“The extent and nature of an easement is determined from the use made of the property during the prescriptive period, and the width of the public highway acquired by prescription must be determined as a question of fact by the character and extent of the use or the amount dedicated to public use, but it may be more or less than the width of a public highway as prescribed by statute.” Olson v. Bonham, 212 Neb. 548, 324 N.W.2d 260 (1982)
In the General Statues of 1873, Chapter 67, Sec. 3, the width of all public roads was established with the requirement that “All county, state, and other public roads shall have a width of sixty-six feet…” Plischke v. Jameson, 180 Neb. 803, 146 N.W.2d 223 (1966); See also 1971 Att’y Gen. Op. No. 65. This width requirement originally appeared in Chapter XLVII, Section 3, Revised Statutes of 1866 and continued to be the law until 1903, when the Section was amended, as found in c. 78, section 2, Laws of Nebraska, 1903 to read that “all public roads shall have a width of not less than 40 feet nor more than 66 feet to be determined by the County Board.” This provision remained essentially the same for a number of years, and appeared in the original 1943 statutory revision as Section 39-104, R.S. 1943. Then a substantial recodification of the highway laws occurred and in c. 155, Art. IV, Section 2(2)(a), Laws of Nebraska 1957, provided that the right-of-way for county roads should be of such width as was deemed necessary by the County Board. 1971 Att’y Gen. Op. No. 65. This provision is still found in Section 39-1702 of the Nebraska Revised Statutes.

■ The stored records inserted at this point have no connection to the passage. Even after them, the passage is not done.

-- ==== Sys2Proof/Laws/Exec.lean ====
section
/-! SUPPORT. What each meaning can answer, said once: if it answers a next state, which of the cases of its rule held.
Later proofs cite these instead of unfolding the meanings. -/

namespace Sys2Proof.Machine

/-! ### The encode family -/

/-- R113: the three ways an encode step ends. -/
theorem encodeStep_next {v : Word} {s t : State} (h : encodeStep v s = .next t) :
    (hasRoom Config.encRoom s = false ∧ t = raise .overrun v s) ∨
    (hasRoom Config.encRoom s = true ∧ tableGet s.table (dinByte v) = none ∧ t = raise .missingCode v s) ∨
    (hasRoom Config.encRoom s = true ∧ ∃ c u, tableGet s.table (dinByte v) = some c ∧ appendBits c s = .go u ∧
      t = countSymbol c u) := by
  unfold encodeStep at h
  split at h
  · next hr => cases h; exact .inl ⟨by simpa using hr, rfl⟩
  · next hr =>
    have hr' : hasRoom Config.encRoom s = true := by simpa using hr
    split at h
    · next hg => cases h; exact .inr (.inl ⟨hr', hg, rfl⟩)
    · next c hg =>
      rcases outcome_eq_next h with h | h
      · obtain ⟨u, hu, h⟩ := bind_eq_go h
        cases h
        exact .inr (.inr ⟨hr', c, u, hg, hu, rfl⟩)
      · rcases bind_eq_raised h with h | ⟨u, -, h⟩
        · exact absurd h (appendBits_ne_raised _ _ _)
        · cases h

/-- R115: what the body of ENC_FLUSH does. -/
theorem flushAcc_go {s t : State} (h : flushAcc s = .go t) :
    (s.acc = [] ∧ t = s) ∨
    (s.acc ≠ [] ∧ s.outq.length < s.cfg.outDepth ∧ t = { s with outq := s.outq ++ [pad8 s.acc], acc := [] }) := by
  unfold flushAcc at h
  split at h
  · next ha => cases h; exact .inl ⟨ha, rfl⟩
  · next ha =>
    obtain ⟨u, hu, h⟩ := bind_eq_go h
    obtain ⟨hl, rfl⟩ := fifoPush_go hu
    cases h
    exact .inr ⟨ha, hl, rfl⟩

theorem flushAcc_frame {s t : State} (h : flushAcc s = .go t) : t = { s with outq := t.outq, acc := t.acc } := by
  rcases flushAcc_go h with ⟨-, rfl⟩ | ⟨-, -, rfl⟩ <;> rfl

theorem flushAcc_ne_raised (s t : State) : flushAcc s ≠ .raised t := by
  intro h
  unfold flushAcc at h
  split at h
  · cases h
  · rcases bind_eq_raised h with h | ⟨u, -, h⟩
    · exact fifoPush_ne_raised _ _ _ h
    · cases h

/-- R115: ENC_FLUSH with its checks. -/
theorem execEncFlush_next {s t : State} (h : execEncFlush s = .next t) :
    (s.err ≠ none ∧ t = s) ∨ (s.err = none ∧ s.mode ≠ .enc ∧ t = raise .seq (cmdWord .encFlush) s) ∨
    (s.err = none ∧ s.mode = .enc ∧ ∃ u, flushAcc s = .go u ∧ t = { u with mode := .idle }) := by
  rcases unlessError_next h with h | ⟨he, h⟩
  · exact .inl h
  · rcases requireMode_next h with ⟨hm, h⟩ | ⟨hm, h⟩
    · exact .inr (.inl ⟨he, hm, h⟩)
    · rcases outcome_eq_next h with h | h
      · obtain ⟨u, hu, h⟩ := bind_eq_go h
        cases h
        exact .inr (.inr ⟨he, hm, u, hu, rfl⟩)
      · rcases bind_eq_raised h with h | ⟨u, -, h⟩
        · exact absurd h (flushAcc_ne_raised _ _)
        · cases h

/-! ### The decode family -/

/-- R134: what one step of the walk that goes on has done. -/
theorem decBit_go {b : Bool} {v : Word} {s t : State} (h : decBit b v s = .go t) :
    (∃ sym, tableLeaf s.table (s.cur ++ [b]) = some sym ∧ s.outq.length < s.cfg.outDepth ∧
      t = { s with outq := s.outq ++ [sym], cur := [], symcnt := s.symcnt + 1, bitcnt := s.bitcnt + 1,
                   decRem := s.decRem - 1 }) ∨
    (tableLeaf s.table (s.cur ++ [b]) = none ∧ tableInner s.table (s.cur ++ [b]) = true ∧
      t = { s with cur := s.cur ++ [b], bitcnt := s.bitcnt + 1, decRem := s.decRem - 1 }) := by
  unfold decBit at h
  simp only at h
  split at h
  · next sym hl =>
    obtain ⟨u, hu, h⟩ := bind_eq_go h
    obtain ⟨hr, rfl⟩ := fifoPush_go hu
    cases h
    exact .inl ⟨sym, hl, hr, rfl⟩
  · next hl =>
    split at h
    · next hi => cases h; exact .inr ⟨hl, hi, rfl⟩
    · cases h

/-- R134: a step of the walk that raises changed nothing before error entry. -/
theorem decBit_raised {b : Bool} {v : Word} {s t : State} (h : decBit b v s = .raised t) :
    tableLeaf s.table (s.cur ++ [b]) = none ∧ tableInner s.table (s.cur ++ [b]) = false ∧ t = raise .noChild v s := by
  unfold decBit at h
  simp only at h
  split at h
  · next sym hl =>
    rcases bind_eq_raised h with h | ⟨u, -, h⟩
    · exact absurd h (fifoPush_ne_raised _ _ _)
    · cases h
  · next hl =>
    split at h
    · cases h
    · next hi => cases h; exact ⟨hl, by simpa using hi, rfl⟩

/-- What a walk over bits may change: OUTQ, CUR and the counters. `n` is the number of bits consumed. -/
def WalkFrame (n : Nat) (s t : State) : Prop :=
  t = { s with outq := t.outq, cur := t.cur, symcnt := t.symcnt, bitcnt := s.bitcnt + BitVec.ofNat 32 n,
               decRem := s.decRem - BitVec.ofNat 32 n }

theorem walkFrame_refl (s : State) : WalkFrame 0 s s := by simp [WalkFrame]

theorem walkFrame_step {n : Nat} {s t u : State} (h1 : WalkFrame 1 s t) (h2 : WalkFrame n t u) :
    WalkFrame (n + 1) s u := by
  unfold WalkFrame at *
  have e1 : s.bitcnt + BitVec.ofNat 32 1 + BitVec.ofNat 32 n = s.bitcnt + BitVec.ofNat 32 (n + 1) := by
    rw [BitVec.ofNat_add, BitVec.add_comm (BitVec.ofNat 32 n), ← BitVec.add_assoc]
  have e2 : s.decRem - BitVec.ofNat 32 1 - BitVec.ofNat 32 n = s.decRem - BitVec.ofNat 32 (n + 1) := by
    rw [BitVec.ofNat_add, BitVec.sub_sub, BitVec.add_comm (BitVec.ofNat 32 n)]
  rw [h2, h1]
  simp [e1, e2]

theorem decBit_go_frame {b : Bool} {v : Word} {s t : State} (h : decBit b v s = .go t) : WalkFrame 1 s t := by
  rcases decBit_go h with ⟨sym, -, -, rfl⟩ | ⟨-, -, rfl⟩ <;> simp [WalkFrame]

/-- R133: a loop that goes on consumed all its bits. -/
theorem decBitLoop_go_frame {bs : Bits} {v : Word} {s t : State} (h : decBitLoop v bs s = .go t) :
    WalkFrame bs.length s t := by
  induction bs generalizing s with
  | nil => cases h; exact walkFrame_refl _
  | cons b bs ih =>
    obtain ⟨u, hu, h⟩ := bind_eq_go h
    exact walkFrame_step (decBit_go_frame hu) (ih h)

/-- R133, R134: a loop that raises went on over some of its bits and stopped at a missing child. -/
theorem decBitLoop_raised {bs : Bits} {v : Word} {s t : State} (h : decBitLoop v bs s = .raised t) :
    ∃ pre u, pre.length < bs.length ∧ decBitLoop v pre s = .go u ∧ t = raise .noChild v u := by
  induction bs generalizing s with
  | nil => cases h
  | cons b bs ih =>
    rcases bind_eq_raised h with h | ⟨u, hu, h⟩
    · exact ⟨[], s, by simp, rfl, (decBit_raised h).2.2⟩
    · obtain ⟨pre, w, hn, hw, ht⟩ := ih h
      exact ⟨b :: pre, w, by simpa using hn, by rw [decBitLoop, hu, bind_go, hw], ht⟩

/-- R134: the walk keeps the cursor at the root or at an internal node, and pushes only into free space. -/
theorem decBit_go_cursor {b : Bool} {v : Word} {s t : State} (h : decBit b v s = .go t)
    (hq : s.outq.length ≤ s.cfg.outDepth) :
    t.outq.length ≤ t.cfg.outDepth ∧ (t.cur = [] ∨ tableInner t.table t.cur = true) := by
  rcases decBit_go h with ⟨sym, -, hr, rfl⟩ | ⟨-, hi, rfl⟩
  · exact ⟨by simpa using hr, .inl rfl⟩
  · exact ⟨hq, .inr hi⟩

theorem decBitLoop_go_cursor {bs : Bits} {v : Word} {s t : State} (h : decBitLoop v bs s = .go t)
    (hq : s.outq.length ≤ s.cfg.outDepth) (hc : s.cur = [] ∨ tableInner s.table s.cur = true) :
    t.outq.length ≤ t.cfg.outDepth ∧ (t.cur = [] ∨ tableInner t.table t.cur = true) := by
  induction bs generalizing s with
  | nil => cases h; exact ⟨hq, hc⟩
  | cons b bs ih =>
    obtain ⟨u, hu, h⟩ := bind_eq_go h
    obtain ⟨h1, h2⟩ := decBit_go_cursor hu hq
    exact ih h h1 h2

/-- R133: the number of bits a data write consumes. -/
theorem consumedBits_length (v : Word) (s : State) : (consumedBits v s).length = min 8 s.decRem.toNat := by
  simp [consumedBits]

/-- R133: the ways a decode step ends. -/
theorem decodeStep_next {v : Word} {s t : State} (h : decodeStep v s = .next t) :
    (s.decRem = 0 ∧ t = raise .seq v s) ∨
    (s.decRem ≠ 0 ∧ hasRoom Config.decRoom s = false ∧ t = raise .overrun v s) ∨
    (s.decRem ≠ 0 ∧ hasRoom Config.decRoom s = true ∧
      ((∃ u, decBitLoop v (consumedBits v s) s = .go u ∧ u.decRem = 0 ∧ u.cur ≠ [] ∧ t = raise .truncated v u) ∨
       (decBitLoop v (consumedBits v s) s = .go t ∧ (t.decRem = 0 → t.cur = [])) ∨
       decBitLoop v (consumedBits v s) s = .raised t)) := by
  unfold decodeStep at h
  split at h
  · next h0 => cases h; exact .inl ⟨h0, rfl⟩
  · next h0 =>
    split at h
    · next hr => cases h; exact .inr (.inl ⟨h0, by simpa using hr, rfl⟩)
    · next hr =>
      refine .inr (.inr ⟨h0, by simpa using hr, ?_⟩)
      rcases outcome_eq_next h with h | h
      · obtain ⟨u, hu, h⟩ := bind_eq_go h
        unfold endCheck at h
        split at h
        · cases h
        · next hc =>
          cases h
          refine .inr (.inl ⟨hu, fun hz => ?_⟩)
          by_contra hne
          exact hc ⟨hz, hne⟩
      · rcases bind_eq_raised h with h | ⟨u, hu, h⟩
        · exact .inr (.inr h)
        · unfold endCheck at h
          split at h
          · next hc => cases h; exact .inl ⟨u, hu, hc.1, hc.2, rfl⟩
          · cases h

/-! ### The data write -/

/-- R159: the ways a data write ends. -/
theorem dataWrite_next {v : Word} {s t : State} (h : dataWrite v s = .next t) :
    (s.err ≠ none ∧ t = s) ∨ (s.err = none ∧ s.mode = .idle ∧ t = raise .seq v s) ∨
    (s.err = none ∧ s.mode = .enc ∧ encodeStep v s = .next t) ∨
    (s.err = none ∧ s.mode = .dec ∧ decodeStep v s = .next t) := by
  rcases unlessError_next h with h | ⟨he, h⟩
  · exact .inl h
  · cases hm : s.mode with
    | idle => rw [hm] at h; cases h; exact .inr (.inl ⟨he, rfl, rfl⟩)
    | enc => rw [hm] at h; exact .inr (.inr (.inl ⟨he, rfl, h⟩))
    | dec => rw [hm] at h; exact .inr (.inr (.inr ⟨he, rfl, h⟩))

/-! ### The code table family -/

theorem execTblClear_next {s t : State} (h : execTblClear s = .next t) :
    (s.err ≠ none ∧ t = s) ∨ (s.err = none ∧ s.mode ≠ .idle ∧ t = raise .seq (cmdWord .tblClear) s) ∨
    (s.err = none ∧ s.mode = .idle ∧ t = { s with table := [], tblInfo := 0 }) := by
  rcases unlessError_next h with h | ⟨he, h⟩
  · exact .inl h
  · rcases requireMode_next h with ⟨hm, h⟩ | ⟨hm, h⟩
    · exact .inr (.inl ⟨he, hm, h⟩)
    · cases h; exact .inr (.inr ⟨he, hm, rfl⟩)

/-- R93: the checks in order, and the update. -/
theorem addEntry_cases (sym len : Byte) (w : Word) (s : State) :
    (len = 0 ∧ addEntry sym len w s = raise .tblLen w s) ∨
    (len ≠ 0 ∧ (tableGet s.table sym).isSome = true ∧ addEntry sym len w s = raise .tblDup w s) ∨
    (len ≠ 0 ∧ tableGet s.table sym = none ∧ tableConflict s.table (stageCode s.cw len.toNat) = true ∧
      addEntry sym len w s = raise .tblPrefix w s) ∨
    (len ≠ 0 ∧ tableGet s.table sym = none ∧ tableConflict s.table (stageCode s.cw len.toNat) = false ∧
      addEntry sym len w s = { s with table := tableSet s.table sym (stageCode s.cw len.toNat) }) := by
  unfold addEntry
  by_cases h0 : len = 0
  · exact .inl ⟨h0, by rw [if_pos h0]⟩
  · rw [if_neg h0]
    by_cases h1 : (tableGet s.table sym).isSome = true
    · exact .inr (.inl ⟨h0, h1, by rw [if_pos h1]⟩)
    · have h1' : tableGet s.table sym = none := by simpa using h1
      rw [if_neg h1]
      by_cases h2 : tableConflict s.table (stageCode s.cw len.toNat) = true
      · exact .inr (.inr (.inl ⟨h0, h1', h2, by rw [if_pos h2]⟩))
      · exact .inr (.inr (.inr ⟨h0, h1', by simpa using h2, by rw [if_neg h2]⟩))

theorem execTblAdd_next {sym len : Byte} {s t : State} (h : execTblAdd sym len s = .next t) :
    (s.err ≠ none ∧ t = s) ∨ (s.err = none ∧ s.mode ≠ .idle ∧ t = raise .seq (cmdWord (.tblAdd sym len)) s) ∨
    (s.err = none ∧ s.mode = .idle ∧ t = addEntry sym len (cmdWord (.tblAdd sym len)) s) := by
  rcases unlessError_next h with h | ⟨he, h⟩
  · exact .inl h
  · rcases requireMode_next h with ⟨hm, h⟩ | ⟨hm, h⟩
    · exact .inr (.inl ⟨he, hm, h⟩)
    · cases h; exact .inr (.inr ⟨he, hm, rfl⟩)

theorem execTblRead_next {sym : Byte} {s t : State} (h : execTblRead sym s = .next t) :
    (s.err ≠ none ∧ t = s) ∨
    (s.err = none ∧ t = { s with tblInfo := tblInfoOf sym (tableGet s.table sym),
                                 cw := stagingOf ((tableGet s.table sym).getD []) }) := by
  rcases unlessError_next h with h | ⟨he, h⟩
  · exact .inl h
  · cases h; exact .inr ⟨he, rfl⟩

/-- R37, R94: the fields of TBL_INFO. -/
theorem tblInfo_fields (sym : Byte) (e : Option Bits) :
   (tblInfoOf sym e).getLsbD 31 = e.isSome ∧ (tblInfoOf sym e).extractLsb' 16 15 = 0#15 ∧
   (tblInfoOf sym e).extractLsb' 8 8 = BitVec.ofNat 8 (e.getD []).length ∧ (tblInfoOf sym e).extractLsb' 0 8 = sym := by
  refine ⟨?_, ?_, ?_, ?_⟩
  · simp only [tblInfoOf, BitVec.getLsbD_or, getLsbD_field]
    rw [BitVec.getLsbD_of_ge sym _ (by omega), BitVec.getLsbD_of_ge (BitVec.ofNat 8 _) _ (by omega)]
    simp
  · apply BitVec.eq_of_getLsbD_eq; intro i hi
    simp only [tblInfoOf, BitVec.getLsbD_extractLsb', BitVec.getLsbD_or, getLsbD_field]
    rw [BitVec.getLsbD_of_ge sym _ (by omega), BitVec.getLsbD_of_ge (BitVec.ofNat 8 _) _ (by omega)]
    simp; omega
  · apply BitVec.eq_of_getLsbD_eq; intro i hi
    simp only [tblInfoOf, BitVec.getLsbD_extractLsb', BitVec.getLsbD_or, getLsbD_field]
    rw [BitVec.getLsbD_of_ge sym (8+i-0) (by omega)]
    simp [hi, show 8 + i < 32 by omega, show ¬ 31 ≤ 8 + i by omega]
  · apply BitVec.eq_of_getLsbD_eq; intro i hi
    simp only [tblInfoOf, BitVec.getLsbD_extractLsb', BitVec.getLsbD_or, getLsbD_field]
    simp [hi, show i < 32 by omega, show ¬ 31 ≤ i by omega, show ¬ 8 ≤ i by omega]

/-! ### Opening and closing a stream -/

theorem execEncStart_next {s t : State} (h : execEncStart s = .next t) :
    (s.err ≠ none ∧ t = s) ∨ (s.err = none ∧ s.mode ≠ .idle ∧ t = raise .seq (cmdWord .encStart) s) ∨
    (s.err = none ∧ s.mode = .idle ∧
      t = { s with mode := .enc, acc := [], outq := [], bitcnt := 0, symcnt := 0, decRem := 0 }) := by
  rcases unlessError_next h with h | ⟨he, h⟩
  · exact .inl h
  · rcases requireMode_next h with ⟨hm, h⟩ | ⟨hm, h⟩
    · exact .inr (.inl ⟨he, hm, h⟩)
    · cases h; exact .inr (.inr ⟨he, hm, rfl⟩)

theorem execDecStart_next {s t : State} (h : execDecStart s = .next t) :
    (s.err ≠ none ∧ t = s) ∨ (s.err = none ∧ s.mode ≠ .idle ∧ t = raise .seq (cmdWord .decStart) s) ∨
    (s.err = none ∧ s.mode = .idle ∧
      t = { s with mode := .dec, cur := [], outq := [], decRem := s.decBits, bitcnt := 0, symcnt := 0 }) := by
  rcases unlessError_next h with h | ⟨he, h⟩
  · exact .inl h
  · rcases requireMode_next h with ⟨hm, h⟩ | ⟨hm, h⟩
    · exact .inr (.inl ⟨he, hm, h⟩)
    · cases h; exact .inr (.inr ⟨he, hm, rfl⟩)

theorem execDecFinish_next {s t : State} (h : execDecFinish s = .next t) :
    (s.err ≠ none ∧ t = s) ∨ (s.err = none ∧ s.mode ≠ .dec ∧ t = raise .seq (cmdWord .decFinish) s) ∨
    (s.err = none ∧ s.mode = .dec ∧ s.decRem ≠ 0 ∧ t = raise .truncated (cmdWord .decFinish) s) ∨
    (s.err = none ∧ s.mode = .dec ∧ s.decRem = 0 ∧ t = { s with mode := .idle }) := by
  rcases unlessError_next h with h | ⟨he, h⟩
  · exact .inl h
  · rcases requireMode_next h with ⟨hm, h⟩ | ⟨hm, h⟩
    · exact .inr (.inl ⟨he, hm, h⟩)
    · cases h
      by_cases h0 : s.decRem = 0
      · exact .inr (.inr (.inr ⟨he, hm, h0, by rw [finishState, if_neg (not_not.mpr h0)]⟩))
      · exact .inr (.inr (.inl ⟨he, hm, h0, by rw [finishState, if_pos h0]⟩))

“Extent,” within the term extent of easement claimed in land as right-of-way for a road, means the width. If the public has acquired the right to a highway by prescription, it is not limited in width to the actual beaten path, but the right extends to such width as is reasonably necessary for public travel. Olson v. Bonham, 212 Neb. 548, 324 N.W.2d 260 (1982); State ex rel. Game, Forestation & Parks Comm’n, 168 Neb. 805, 97 N.W.2d 535 (1959).
‘If the public has acquired the right to a highway by prescription, it is not limited in width to the actual beaten path but the right extends to such width as is reasonably necessary for public travel.’ Plischke v. Jameson, 180 Neb. 803, 146 N.W.2d 223 (1966); (quoting, State ex rel. Game, Forestation & Parks Comm’n v. Hull, 168 Neb. 805, 97 N.W.2d 535 (1959)).
In Bredehoft v. County of Platte, 167 Neb. 603, 94 N.W.2d 18 (1959), the owners of land adjoining a public highway regularly established by the county in 1895 under the statute then in effect, requiring all public roads to be 66 feet wide, could not acquire any prescriptive right to any portion of roadway adverse to the county, regardless of the maintenance of fences so as to enclose a portion of the roadway with adjoining land.